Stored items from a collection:
------------------------------------------------------------
-- ==== Sys2Proof/Tests/Slice0.lean ====
section
/-! SUPPORT. Tests of the model: ill-formed commands refused, words decoded, and states that meet the hypotheses of the
statements. Expected values come from the tables of spec/, by hand. -/

namespace Sys2Proof.Tests

open Sys2Proof Sys2Proof.Machine Sys2Proof.Claims

set_option Elab.async false

/-! ### States of a running module -/

/-- A module in service whose job runs in three halls. -/
def running : State :=
  { State.reset with
    milestone := 25, wall := 1000,
    boot := { State.reset.boot with phase := .ready, outputsQuiet := false },
    job := { State.reset.job with
      loadState := 5#8, logicalHalls := 3#8, hallMap := [(0, 0#8), (1, 1#8), (2, 50#8)], stepBell := 100#16,
      seed := 0x1234#64 } }

/-- `n` bytes of a number, little-endian. -/
def littleEndian (x n : Nat) : Memory := (List.range n).map fun k => (k, BitVec.ofNat 8 (x / 2 ^ (8 * k)))

/-- The Pantry that holds a word at address 0, and nothing else. -/
def wordAtZero (w : W64) : Memory := (littleEndian w.toNat 8).filter fun e => e.2 != 0#8

/-- The vector core of hall 3 runs and has the word of `i` at its address, 0. -/
def atV (s : State) (v : VCore) (i : Instr) : State :=
  { s with
    vc := SMap.set VCore.idle s.vc 3 { v with running := true, pc := 0#16 }
    pantry := SMap.set [] s.pantry (vPantryKey 3) (wordAtZero ((vectorWord i).getD 0#64)) }

def vcore0 : VCore := VCore.idle
def ready (i : Instr) : State := atV running vcore0 i

/-! ### States in which no access is under way -/

/-- Where no run has an access left to make, none stands before any beat. -/
theorem nextAct_none {rs : List Run} (h : rs.any Run.pends = false) (b : Nat) : nextAct rs b = none := by
  unfold nextAct
  have : ∀ best : Option Run, rs.foldl (fun best r =>
      if r.pends && decide (r.actBeat < b) then
        match best with
        | none => some r
        | some x => if decide (r.actBeat < x.actBeat) || (r.actBeat == x.actBeat && !x.before r) then some r else best
      else best) best = best := by
    induction rs with
    | nil => exact fun _ => rfl
    | cons r rs ih =>
      simp only [List.any_cons, Bool.or_eq_false_iff] at h
      intro best
      rw [List.foldl_cons, h.1, Bool.false_and]
      exact ih h.2 best
  exact this none

/-- Then time passes, and nothing else changes. -/
theorem beats_still {s : State} (h : s.ld.runs.any Run.pends = false) (bs : List Nat) :
    ∃ m w c, bs.foldl State.toBeat s = { s with milestone := m, wall := w, clock := c } := by
  induction bs generalizing s with
  | nil => exact ⟨_, _, _, rfl⟩
  | cons b bs ih =>
    rw [List.foldl_cons, State.toBeat_idle s b (nextAct_none h _)]
    obtain ⟨m, w, c, e⟩ := ih (s := s.pass b) h
    exact ⟨m, w, c, e⟩

theorem through_still {s : State} {P : State → Prop} (hr : s.ld.runs.any Run.pends = false)
    (h : ∀ m w c, P { s with milestone := m, wall := w, clock := c }) : Through s P := fun bs => by
  obtain ⟨m, w, c, e⟩ := beats_still hr bs
  rw [e]; exact h m w c

theorem vcReady_still {h : HallId} {i : Instr} {s : State} (hr : s.ld.runs.any Run.pends = false) :
    VcReady h i s ↔ (s.hallEnabled h.val = true ∧ s.vcIssues h i = true) :=
  ⟨fun x => ⟨x.1, x.2 []⟩, fun x => ⟨x.1, through_still hr fun _ _ _ => x.2⟩⟩

theorem mcReady_still {c : MCoreId} {i : Instr} {s : State} (hr : s.ld.runs.any Run.pends = false) :
    McReady c i s ↔ (s.hallEnabled (c.val / 2) = true ∧ s.mcIssues c i = true) :=
  ⟨fun x => ⟨x.1, x.2 []⟩, fun x => ⟨x.1, through_still hr fun _ _ _ => x.2⟩⟩

theorem calm_still {s : State} (hr : s.ld.runs.any Run.pends = false) : calm s ↔ s.moving = true :=
  ⟨fun x => x [], fun x => through_still hr fun _ _ _ => x⟩

/-! ### Well-formed commands: an ill-formed one of each check is refused -/


def write (len : BitVec 16) (bytes : List Byte) : DictWrite := ⟨.kloder, 0#16, 7#16, 0#8, len, 0#24, bytes⟩
def measured (up lo rg : Nat) : GovInputs :=
  ⟨0x0A000000#32, 0x00300000#32, 0x00280000#32, 0x00320000#32, List.replicate up 0x00320000#32,
    List.replicate lo 0x00320000#32, List.replicate rg 50#8⟩
def init (n : Nat) : InitInfo := ⟨true, 1#8, 10#8, 512#16, List.replicate n 64#16, 0#64⟩
def found (place : BitVec 5) : Found := ⟨.pair, place, 0, 0#24, 211#8, false⟩
def inbound (wr : Bool) (len : BitVec 13) (n : Nat) : PcieRequest := ⟨false, wr, 0#64, len, List.replicate n 0#8⟩
def ask : DictAsk := ⟨.kloder, 0#16, 0x1100#16, 1#8, 3#16, 0#8, 0#16, 0#24⟩

/-- Two bytes where LENGTH says one. -/
def badWrite : DictWrite := write 1#16 [0#8, 0#8]
theorem test_wf_writes : ∀ i ∈ [Instr.bellHandAdd badWrite, .postDiscardHead badWrite, .load 3#8 ⟨0#24, none⟩ badWrite,
    .unload badWrite, .powerMode badWrite, .setpointW badWrite, .powerLimitW badWrite, .opCeiling badWrite,
    .flowDeclared badWrite, .forceGuarded badWrite, .swapRequest badWrite, .signpost 0 badWrite, .gateClasses badWrite,
    .timeLock badWrite, .jobGate badWrite, .weightLoadSet badWrite, .weightLoadInPlace badWrite, .switch badWrite,
    .barrierClose badWrite, .barrierOpen badWrite, .adapterLoad badWrite, .hallsOff badWrite, .moduleReset badWrite,
    .programKey badWrite, .weightKey badWrite, .attestNonce badWrite, .fuseBlowDebugClose badWrite,
    .fuseBlowTestClose badWrite], i.wf = false := by decide
theorem test_wf_write_taken : (Instr.powerMode (write 1#16 [1#8])).wf = true := by decide
/-- Three towers, or a region too few. -/
theorem test_wf_window : (Instr.governorWindow (measured 3 4 152)).wf = false
    ∧ (Instr.governorWindow (measured 4 3 152)).wf = false ∧ (Instr.governorWindow (measured 4 4 151)).wf = false
    ∧ (Instr.governorWindow (measured 4 4 152)).wf = true := by decide +kernel
theorem test_wf_init : (Instr.portTrain 0 (some (init 9))).wf = false ∧ (Instr.portTrain 0 (some (init 10))).wf = true := by
  decide
theorem test_wf_found : (Instr.faultRaise (found 0#5)).wf = false ∧ (Instr.faultRaise (found 18#5)).wf = false
    ∧ (Instr.faultRaise (found 1#5)).wf = true ∧ (Instr.faultRaise (found 17#5)).wf = true := by decide
theorem test_wf_frame :
    (Instr.kloderFrameReceive ⟨0#64, 0#64, List.replicate 12 0#8, 0#32⟩ .clean).wf = false
    ∧ (Instr.kloderFrameReceive ⟨0#64, 0#64, List.replicate 16 0#8, 0#32⟩ .clean).wf = true := by decide
theorem test_wf_frame_long :
    (Instr.kloderFrameReceive ⟨0#64, 0#64, List.replicate 1048 0#8, 0#32⟩ .clean).wf = false := by decide +kernel
theorem test_wf_kloder_init : (Instr.kloderInit 0#2 (List.replicate 72 0#8)).wf = false
    ∧ (Instr.kloderInit 3#2 (List.replicate 71 0#8)).wf = false ∧ (Instr.kloderInit 3#2 (List.replicate 72 0#8)).wf = true := by
  decide
theorem test_wf_inbound : (Instr.pcieInboundRequest (inbound true 8#13 7)).wf = false
    ∧ (Instr.pcieInboundRequest (inbound false 8#13 1)).wf = false ∧ (Instr.pcieInboundRequest (inbound true 8#13 8)).wf = true := by
  decide
theorem test_wf_opcodes : (Instr.dictReservedOpcode 1#8 ask []).wf = false ∧ (Instr.dictReservedOpcode 3#8 ask []).wf = false
    ∧ (Instr.mcReservedOpcode 0 8#6).wf = false ∧ (Instr.mcReservedOpcode 0 21#6).wf = true
    ∧ (Instr.vcReservedOpcode 0 0x96#8).wf = false ∧ (Instr.vcReservedOpcode 0 0x0E#8).wf = true
    ∧ (Instr.tapPrivate 6#8).wf = false ∧ (Instr.tapPrivate 0xFF#8).wf = false ∧ (Instr.tapPrivate 0x80#8).wf = true
    ∧ (Instr.tld 0 ⟨0#3, false, 0#6, 0#5, 2#12, 0#24⟩).wf = false := by decide

/-! ### Words of the cores, written out from Tables 3.3 to 3.7, 4.2 and 4.3 -/

theorem test_word_loop : decodeMatrix 6 (0x02#6 ++ 3#24 ++ 5#12 ++ 0#22 : BitVec 64) = .mcLoop 6 ⟨3#24, 5#12⟩ := by
  decide +kernel
theorem test_word_loadw :
    decodeMatrix 6 (0x10#6 ++ 1#1 ++ 1#1 ++ 5#4 ++ 2#3 ++ 1#1 ++ 3#3 ++ 0#1 ++ 77#12 ++ 1#1 ++ 9#8 ++ 0#23 : BitVec 64)
      = .mcLoadw 6 ⟨true, true, 5#4, 2#3, true, 3#3, false, 77#12, true, 9#8⟩ := by decide +kernel
theorem test_word_clear : decodeMatrix 6 (0x13#6 ++ 2#2 ++ 0#56 : BitVec 64) = .mcClear 6 2#2 := by decide +kernel
theorem test_word_branch :
    decodeVector 3 (0x02#8 ++ 3#4 ++ 4#5 ++ 5#5 ++ 0#18 ++ 0xFFFFFE#24 : BitVec 64) = .br 3 ⟨3#4, 4#5, 5#5, 0xFFFFFE#24⟩ := by
  decide +kernel
theorem test_word_iadd :
    decodeVector 3 (0x20#8 ++ 1#3 ++ 1#1 ++ 2#2 ++ 5#6 ++ 6#6 ++ 7#6 ++ 0#6 ++ 0#10 ++ 0#16 : BitVec 64)
      = .iadd 3 ⟨1#3, true, 2#2, 5#6, 6#6, 7#6, 0#6, 0#10⟩ := by decide +kernel
theorem test_word_sadd :
    decodeVector 3 (0x10#8 ++ 1#5 ++ 2#5 ++ 3#5 ++ 1#1 ++ 0#8 ++ 0xFFFFFFFF#32 : BitVec 64)
      = .sadd 3 ⟨1#5, 2#5, 3#5, true, 0xFFFFFFFF#32⟩ := by decide +kernel
theorem test_word_psend :
    decodeVector 3 (0x09#8 ++ 1#5 ++ 2#5 ++ 300#13 ++ 17#5 ++ 1#1 ++ 0#3 ++ 9#24 : BitVec 64)
      = .psend 3 ⟨1#5, 2#5, 300#13, 17#5, true, 9#24⟩ := by decide +kernel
------------------------------------------------------------
(Instructions to follow)
Return only the exact lines from the opening of the records through the line that contains "exact this none", both included.

(Task output)
-- ==== Sys2Proof/Tests/Slice0.lean ====
section
/-! SUPPORT. Tests of the model: ill-formed commands refused, words decoded, and states that meet the hypotheses of the
statements. Expected values come from the tables of spec/, by hand. -/

namespace Sys2Proof.Tests

open Sys2Proof Sys2Proof.Machine Sys2Proof.Claims

set_option Elab.async false

/-! ### States of a running module -/

/-- A module in service whose job runs in three halls. -/
def running : State :=
  { State.reset with
    milestone := 25, wall := 1000,
    boot := { State.reset.boot with phase := .ready, outputsQuiet := false },
    job := { State.reset.job with
      loadState := 5#8, logicalHalls := 3#8, hallMap := [(0, 0#8), (1, 1#8), (2, 50#8)], stepBell := 100#16,
      seed := 0x1234#64 } }

/-- `n` bytes of a number, little-endian. -/
def littleEndian (x n : Nat) : Memory := (List.range n).map fun k => (k, BitVec.ofNat 8 (x / 2 ^ (8 * k)))

/-- The Pantry that holds a word at address 0, and nothing else. -/
def wordAtZero (w : W64) : Memory := (littleEndian w.toNat 8).filter fun e => e.2 != 0#8

/-- The vector core of hall 3 runs and has the word of `i` at its address, 0. -/
def atV (s : State) (v : VCore) (i : Instr) : State :=
  { s with
    vc := SMap.set VCore.idle s.vc 3 { v with running := true, pc := 0#16 }
    pantry := SMap.set [] s.pantry (vPantryKey 3) (wordAtZero ((vectorWord i).getD 0#64)) }

def vcore0 : VCore := VCore.idle
def ready (i : Instr) : State := atV running vcore0 i

/-! ### States in which no access is under way -/

/-- Where no run has an access left to make, none stands before any beat. -/
theorem nextAct_none {rs : List Run} (h : rs.any Run.pends = false) (b : Nat) : nextAct rs b = none := by
  unfold nextAct
  have : ∀ best : Option Run, rs.foldl (fun best r =>
      if r.pends && decide (r.actBeat < b) then
        match best with
        | none => some r
        | some x => if decide (r.actBeat < x.actBeat) || (r.actBeat == x.actBeat && !x.before r) then some r else best
      else best) best = best := by
    induction rs with
    | nil => exact fun _ => rfl
    | cons r rs ih =>
      simp only [List.any_cons, Bool.or_eq_false_iff] at h
      intro best
      rw [List.foldl_cons, h.1, Bool.false_and]
      exact ih h.2 best
  exact this none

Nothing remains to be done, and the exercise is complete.